Represents a resumption token used in OAI-PMH for paginated data retrieval.

OAIItem

A base class for generic OAI items.

Identify

Represents an Identify response in OAI-PMH.

Header

Represents an OAI Header element.

Record

Represents an OAI Record element.

Set

Represents an OAI Set element.

MetadataFormat

Represents an OAI MetadataFormat element.

Header

Bases: OAIItem

A class representing an OAI Header in the OAI-PMH protocol.

The header contains essential information about a record, such as its identifier, datestamp, and set specifications. This class parses these details from the provided XML header element and makes them easily accessible as attributes.

Parameters:

Name Type Description Default
header_element _Element

The XML element representing the OAI header.

required

Attributes:

Name Type Description
deleted

Indicates whether the record is marked as deleted in the OAI-PMH repository.

identifier

The unique identifier of the record in the OAI-PMH repository.

datestamp

The datestamp of the record, indicating when it was last updated.

setSpecs

A list of set specifications that the record belongs to.

Source code in src/oaipmh_scythe/models.py
class Header(OAIItem):
    """A class representing an OAI Header in the OAI-PMH protocol.

    The header contains essential information about a record, such as its identifier, datestamp,
    and set specifications. This class parses these details from the provided XML header element
    and makes them easily accessible as attributes.

    Args:
        header_element: The XML element representing the OAI header.

    Attributes:
        deleted: Indicates whether the record is marked as deleted in the OAI-PMH repository.
        identifier: The unique identifier of the record in the OAI-PMH repository.
        datestamp: The datestamp of the record, indicating when it was last updated.
        setSpecs: A list of set specifications that the record belongs to.
    """

    def __init__(self, header_element: etree._Element) -> None:
        super().__init__(header_element, strip_ns=True)
        self.deleted = self.xml.attrib.get("status") == "deleted"
        _identifier_element = self.xml.find(f"{self._oai_namespace}identifier")
        _datestamp_element = self.xml.find(f"{self._oai_namespace}datestamp")

        self.identifier = getattr(_identifier_element, "text", None)
        self.datestamp = getattr(_datestamp_element, "text", None)
        self.setSpecs = [setSpec.text for setSpec in self.xml.findall(f"{self._oai_namespace}setSpec")]

    def __repr__(self) -> str:
        return f"<Header {self.identifier}{' [deleted]' if self.deleted else ''}>"

    def __iter__(self) -> Iterator:
        """Iterate over the header information, yielding key-value pairs."""
        return iter(
            [
                ("identifier", self.identifier),
                ("datestamp", self.datestamp),
                ("setSpecs", self.setSpecs),
            ]
        )

__iter__()

Iterate over the header information, yielding key-value pairs.

Source code in src/oaipmh_scythe/models.py
def __iter__(self) -> Iterator:
    """Iterate over the header information, yielding key-value pairs."""
    return iter(
        [
            ("identifier", self.identifier),
            ("datestamp", self.datestamp),
            ("setSpecs", self.setSpecs),
        ]
    )

Identify

Bases: OAIItem

A class representing an Identify container in the OAI-PMH protocol.

This class is specifically used for handling the response of an Identify request in OAI-PMH. It differs from other OAI entities in that it is initialized with an OAIResponse object rather than a direct XML element.
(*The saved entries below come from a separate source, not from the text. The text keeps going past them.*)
/-- A step that changes a snapshot or a channel's outputs issued a CONSUME of the channel or a RESET (R28). -/
theorem step_changes_snapshot {s t : State} {c : Channel} (h : step s = .next t)
    (hne : (t.bank c).snap ≠ (s.bank c).snap ∨ t.out.boundTo c ≠ s.out.boundTo c) :
    ∃ a w i, nextIssue s = some (a, w) ∧ w ∈ s.stream a ∧ decode w = .ok i ∧ (i = .consume c ∨ i = .reset) := by
  rcases step_block_cases h with ⟨hb, ho, -⟩ | ⟨a, w, i, u, hn, hw, hd, hx, hb, ho, -⟩
  · simp [hb, ho] at hne
  · refine ⟨a, w, i, hn, hw, hd, ?_⟩
    by_contra hi
    rw [not_or] at hi
    simp [exec_keeps_snap hx hi.1 hi.2, exec_keeps_boundTo hx hi.1 hi.2, hb, ho] at hne

/-- Settles O33: a step only takes words out of the streams, and what it changes names the operation it issued, whose
role names the agent. -/
theorem roleKeepingAgentsWriteTheirOwn : Obligations.RoleKeepingAgentsWriteTheirOwn := by
  refine fun s t hs h => ⟨fun a w hw => hs a w (step_stream_subset h hw), fun c => ⟨fun hne => ?_, fun hne => ?_⟩⟩
  · obtain ⟨a, w, i, hn, hw, hd, hi | rfl⟩ := step_changes_measurement h hne
    · exact ⟨w, .inl (mayIssue_edge (hs a w hw i hd) hi ▸ hn)⟩
    · exact ⟨w, .inr (mayIssue_reset (hs a w hw _ hd) ▸ hn)⟩
  · obtain ⟨a, w, i, hn, hw, hd, rfl | rfl⟩ := step_changes_snapshot h hne
    · exact ⟨w, .inl (mayIssue_consume (hs a w hw _ hd) ▸ hn)⟩
    · exact ⟨w, .inr (mayIssue_reset (hs a w hw _ hd) ▸ hn)⟩

/-! ## The streams, the configuration and the register map (R37, R51, R39 to R48) -/

/-- Settles O34: what a step appends is what its operation appends. -/
theorem streamsAreAppendOnly : Obligations.StreamsAreAppendOnly := by
  intro s t h
  rcases step_block_cases h with ⟨-, -, hr, hq⟩ | ⟨a, w, i, u, -, -, -, hx, -, -, hr, hq⟩
  · exact ⟨.inl hr, .inl hq⟩
  · rw [← hr, ← hq]
    exact ⟨exec_reports_cases hx, exec_responses_cases hx⟩

theorem step_powerGuard {s t : State} (h : step s = .next t) : t.powerGuard = s.powerGuard :=
  step_keeps (P := fun u => u.powerGuard = s.powerGuard) (by simp) (by simp)
    (fun _ _ _ hu hx => (exec_powerGuard hx).trans hu) rfl h

/-- CONFIG reads POWER_GUARD and constants only (R44). -/
theorem memRead_config_congr {s t : State} (h : t.powerGuard = s.powerGuard) :
    memRead t .config = memRead s .config := by simp only [memRead, h]

/-- Settles O35: POWER_GUARD is kept, and CONFIG reads it alone. -/
theorem configurationIsConstant : Obligations.ConfigurationIsConstant :=
  ⟨fun _ _ _ h => ⟨exec_powerGuard h, memRead_config_congr (exec_powerGuard h)⟩,
    fun _ _ h => ⟨step_powerGuard h, memRead_config_congr (step_powerGuard h)⟩⟩

/-- The registers of channel c stand at the indices 4c to 4c + 3 (R39). -/
theorem ofIndex_channel (c : Channel) :
    Reg.ofIndex (BitVec.ofNat 4 (4 * c.number.toNat)) = .width c ∧
    Reg.ofIndex (BitVec.ofNat 4 (4 * c.number.toNat + 1)) = .start c ∧
    Reg.ofIndex (BitVec.ofNat 4 (4 * c.number.toNat + 2)) = .status c ∧
    Reg.ofIndex (BitVec.ofNat 4 (4 * c.number.toNat + 3)) = .snap c := by cases c <;> decide

/-- The number a bit writes. -/
theorem bit_toNat (b : Bool) : (bit b).toNat = if b then 1 else 0 := by cases b <;> rfl

/-- CHc_STATUS as a number (R42). -/
theorem statusWord_toNat (b : Bank) :
    (statusWord b).toNat = (if b.meas then 2 else 0) + (if b.new then 1 else 0) := by
  simp only [statusWord, toNat_append_eq, bit_toNat, BitVec.toNat_ofNat]
  split <;> simp

/-- OUT_POWER_R as a number (R45). -/
theorem outPowerWord_toNat (o : Outputs) : (outPowerWord o).toNat = if o.power then 1 else 0 := by
  rw [outPowerWord, toNat_append_eq, bit_toNat, BitVec.toNat_ofNat]
  omega

/-- OUT_DUTY_R as a number (R46). -/
theorem outDutyWord_toNat (o : Outputs) : (outDutyWord o).toNat = o.duty.toNat := by
  rw [outDutyWord, toNat_append_eq, BitVec.toNat_ofNat]
  omega

/-- OUT_RGB_R as a number (R47). -/
theorem outRgbWord_toNat (o : Outputs) :
    (outRgbWord o).toNat = o.red.toNat * 65536 + o.green.toNat * 256 + o.blue.toNat := by
  simp only [outRgbWord, toNat_append_eq, BitVec.toNat_ofNat]
  omega

/-- CONFIG for both values of POWER_GUARD (R44). -/
theorem configWord_eq (g : Bool) : configWord g = if g then 0x00032001#32 else 0x00032000#32 := by
  cases g <;> decide

/-- Settles O42: the register at each index, then what each register reads. -/
theorem registerMapValues : Obligations.RegisterMapValues := by
  refine ⟨fun s c => ?_, fun s => ⟨outPowerWord_toNat s.out, outDutyWord_toNat s.out, outRgbWord_toNat s.out,
    configWord_eq s.powerGuard⟩⟩
  obtain ⟨hwidth, hstart, hstatus, hsnap⟩ := ofIndex_channel c
  rw [hwidth, hstart, hstatus, hsnap]
  exact ⟨rfl, rfl, statusWord_toNat _, rfl⟩

/-! ## Idle steps and power-on (log 2, R49, R50) -/

/-- Settles O11: fetching finds no word in either case. -/
theorem nothingIssuedNothingChanges : Obligations.NothingIssuedNothingChanges := by
  refine ⟨fun s hs => ?_, fun s a rest hs hq => ?_⟩
  · simp [step, nextOp_idle hs]
  · simp [step, nextOp_silent hs hq, State.setSchedule]

/-- Settles O16: every element at power-on is read off, and RESET leaves those values. -/
theorem powerOnStateIsAllZero : Obligations.PowerOnStateIsAllZero := by
  refine ⟨fun g c => by simp [Bank.reset], fun g => by simp [State.powerOn, Outputs.reset], configWord_eq false,
    configWord_eq true, fun s t h => ⟨fun c => ?_, out_of_execReset h, memRead_config_congr (exec_powerGuard h), ?_⟩,
    rfl⟩
  · rw [bank_of_execReset h c, bank_powerOn]
  · cases h; rfl

/-- Settles O30: the banks and outputs are those of reset, and there is no word in any stream. -/
theorem invariantsHoldAtPowerOn : Obligations.InvariantsHoldAtPowerOn := by
  have no_word (g : Bool) (a : Agent) (w : OpWord) : w ∉ (State.powerOn g).stream a := by simp
  exact fun g => ⟨idleStartsZero_of_reset_banks (by simp), outputsShowSnapshots_of_reset rfl (by simp),
    fun a w hw => absurd hw (no_word g a w), fun a w hw => absurd hw (no_word g a w)⟩

end Sys2Proof.Machine
end

section
/-! The memory family (20_memory.md): the bytes of a transport (R62), what one step performs (R66), and the total order
of the agents' operations (R69, R205). -/

namespace Sys2Proof

/-! ## Decoding an operation's own word (R92) -/

/-- Every operation is what its own word decodes to. -/
@[simp] theorem decode_encode (i : Instr) : decode (encode i) = .ok i := by
  cases i with
  | nop => decide
  | rise c now => simp [decode, encode, withChannel]
  | fall c now => simp [decode, encode, withChannel]
  | consume c => simp [decode, encode, withChannel, withZeroData]
  | read r => simp [decode, encode, withZeroData]
  | reset => decide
The class parses the Identify information from the response and provides access to its individual components.

Parameters:

Name Type Description Default
identify_response OAIResponse

The response object from an Identify request. It should contain the XML representation of the Identify response.

required

Attributes:

Name Type Description
xml

The XML element representing the Identify response.

_identify_dict

A dictionary containing the parsed Identify information.

Dynamic Attributes

Based on the content of the Identify response, additional attributes are dynamically set on this object. These can include attributes like repository name, base URL, protocol version, etc.

Raises:

Type Description
ValueError

If the Identify element is not found in the provided XML.

Source code in src/oaipmh_scythe/models.py
class Identify(OAIItem):
    """A class representing an Identify container in the OAI-PMH protocol.

    This class is specifically used for handling the response of an Identify request in OAI-PMH.
    It differs from other OAI entities in that it is initialized with an OAIResponse object
    rather than a direct XML element. The class parses the Identify information from the
    response and provides access to its individual components.

    Args:
        identify_response: The response object from an Identify request.
            It should contain the XML representation of the Identify response.

    Attributes:
        xml: The XML element representing the Identify response.
        _identify_dict: A dictionary containing the parsed Identify information.
        Dynamic Attributes: Based on the content of the Identify response, additional attributes
                            are dynamically set on this object. These can include attributes like
                            repository name, base URL, protocol version, etc.

    Raises:
        ValueError: If the Identify element is not found in the provided XML.
    """

    def __init__(self, identify_response: OAIResponse) -> None:
        super().__init__(identify_response.xml, strip_ns=True)
        identify_element = self.xml.find(f".//{self._oai_namespace}Identify")
        if identify_element is None:
            raise ValueError("Identify element not found in the XML.")
        self.xml = identify_element
        self._identify_dict = xml_to_dict(self.xml, strip_ns=True)
        for k, v in self._identify_dict.items():
            setattr(self, k.replace("-", "_"), v[0])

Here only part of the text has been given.